Enterprises are at the inflection point of a generational digital transformation. There is growing industry consensus that the use and analysis of business data can help streamline workflows, identify supply chain bottlenecks and predict better business outcomes.
Thus, the concerted effort we’re seeing among businesses of all sizes and in all public and private sectors to collect data in several different ways. Today, data collection is typically done on a hardware device via a barcode scan, an RFID signal, or a “written” input via a digital pen or keyboard or a captured image. As a result, the volume of data captured with every input is rapidly increasing.
For example, every barcode contains data about that product to which the barcode is affixed.
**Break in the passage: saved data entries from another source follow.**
-- ==== Sys2Proof/Laws/Exec.lean ====
section
/-! SUPPORT. One lemma per instruction: the state it answers, over the updates whose lemmas are in Laws/State.lean. A proof
about an instruction cites its lemma here and never unfolds the meaning. -/

namespace Sys2Proof.Machine

@[simp] theorem exec_ldi (r : Reg) (imm : Byte) (s : State) :
    exec (.ldi r imm) s = .next ((s.setReg r imm).setPc (s.pc + 3)) := rfl

@[simp] theorem exec_prn (r : Reg) (s : State) :
    exec (.prn r) s = .next ((s.emit (s.reg r)).setPc (s.pc + 2)) := rfl

@[simp] theorem exec_mul (rA rB : Reg) (s : State) :
    exec (.mul rA rB) s = .next ((s.setReg rA (s.reg rA * s.reg rB)).setPc (s.pc + 3)) := rfl

@[simp] theorem exec_add (rA rB : Reg) (s : State) :
    exec (.add rA rB) s = .next ((s.setReg rA (s.reg rA + s.reg rB)).setPc (s.pc + 3)) := rfl

@[simp] theorem exec_cmp (rA rB : Reg) (s : State) :
    exec (.cmp rA rB) s =
      .next ((s.setFl (if s.reg rA = s.reg rB then s.fl ||| 1 else s.fl)).setPc (s.pc + 3)) := by
  by_cases h : s.reg rA = s.reg rB <;> simp [exec, execCmp, cmpFlags, aluEq, setEqualBit, h]

@[simp] theorem exec_push (r : Reg) (s : State) :
    exec (.push r) s =
      .next (((s.setReg 7 (s.reg 7 - 1)).writeMem (s.reg 7 - 1)
        (if r = 7 then s.reg 7 - 1 else s.reg r)).setPc (s.pc + 2)) := by
  simp [exec, execPush, reg_setReg]

@[simp] theorem exec_pop (r : Reg) (s : State) :
    exec (.pop r) s =
      .next (((s.setReg r (s.readMem (s.reg 7))).setReg 7
        ((if r = 7 then s.readMem (s.reg 7) else s.reg 7) + 1)).setPc (s.pc + 2)) := by
  by_cases h : r = 7
  · subst h; simp [exec, execPop]
  · have h' : ¬ (7 : Reg) = r := fun e => h e.symm
    simp [exec, execPop, h, h']

@[simp] theorem exec_call (r : Reg) (s : State) :
    exec (.call r) s =
      .next (((s.setReg 7 (s.reg 7 - 1)).writeMem (s.reg 7 - 1) (s.pc + 2)).setPc
        (if r = 7 then s.reg 7 - 1 else s.reg r)) := by
  simp [exec, execCall, reg_setReg]

@[simp] theorem exec_ret (s : State) :
    exec .ret s = .next ((s.setReg 7 (s.reg 7 + 1)).setPc (s.readMem (s.reg 7))) := rfl

@[simp] theorem exec_jmp (r : Reg) (s : State) : exec (.jmp r) s = .next (s.setPc (s.reg r)) := rfl

@[simp] theorem exec_jeq (r : Reg) (s : State) :
    exec (.jeq r) s = .next (s.setPc (if s.flagE then s.reg r else s.pc + 2)) := by
  cases h : s.flagE <;> simp [exec, execJeq, branchIf, h]

@[simp] theorem exec_jne (r : Reg) (s : State) :
    exec (.jne r) s = .next (s.setPc (if s.flagE then s.pc + 2 else s.reg r)) := by
  cases h : s.flagE <;> simp [exec, execJne, branchIf, h]

@[simp] theorem exec_hlt (s : State) : exec .hlt s = .next (s.stopRunning.setPc (s.pc + 1)) := rfl

/-- Every instruction completes, in every state and with every operand. -/
theorem exec_answers_next (i : Instr) (s : State) : ∃ u, exec i s = .next u := by
  cases i <;> simp

end Sys2Proof.Machine
end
This may range from the product type and manufacture date to the inspection or maintenance history; or the quality of the product at each supply chain touchpoint to the product’s utilization statistics to-date.
Then there is the data captured and shared via passive or active RFID tag signals. Active RFID tags are powered by a battery and automatically broadcast their signal to provide the location of an asset, for example. Passive RFID tags do not have a power source and only transmit a signal upon receiving radio frequency energy released from an RFID reader that’s within proximity of the tag.
Regardless of the collection method, the question becomes – what insight does that data provide? How can we use this now readily-accessible data to uncover previously unseen opportunities – or issues – deep within our organization? How do we analyze and apply this data in a meaningful way?
That is why we recently opened up access to Zebra’s Savanna™ Data Services to software developers and Independent Software Vendors (ISVs) worldwide.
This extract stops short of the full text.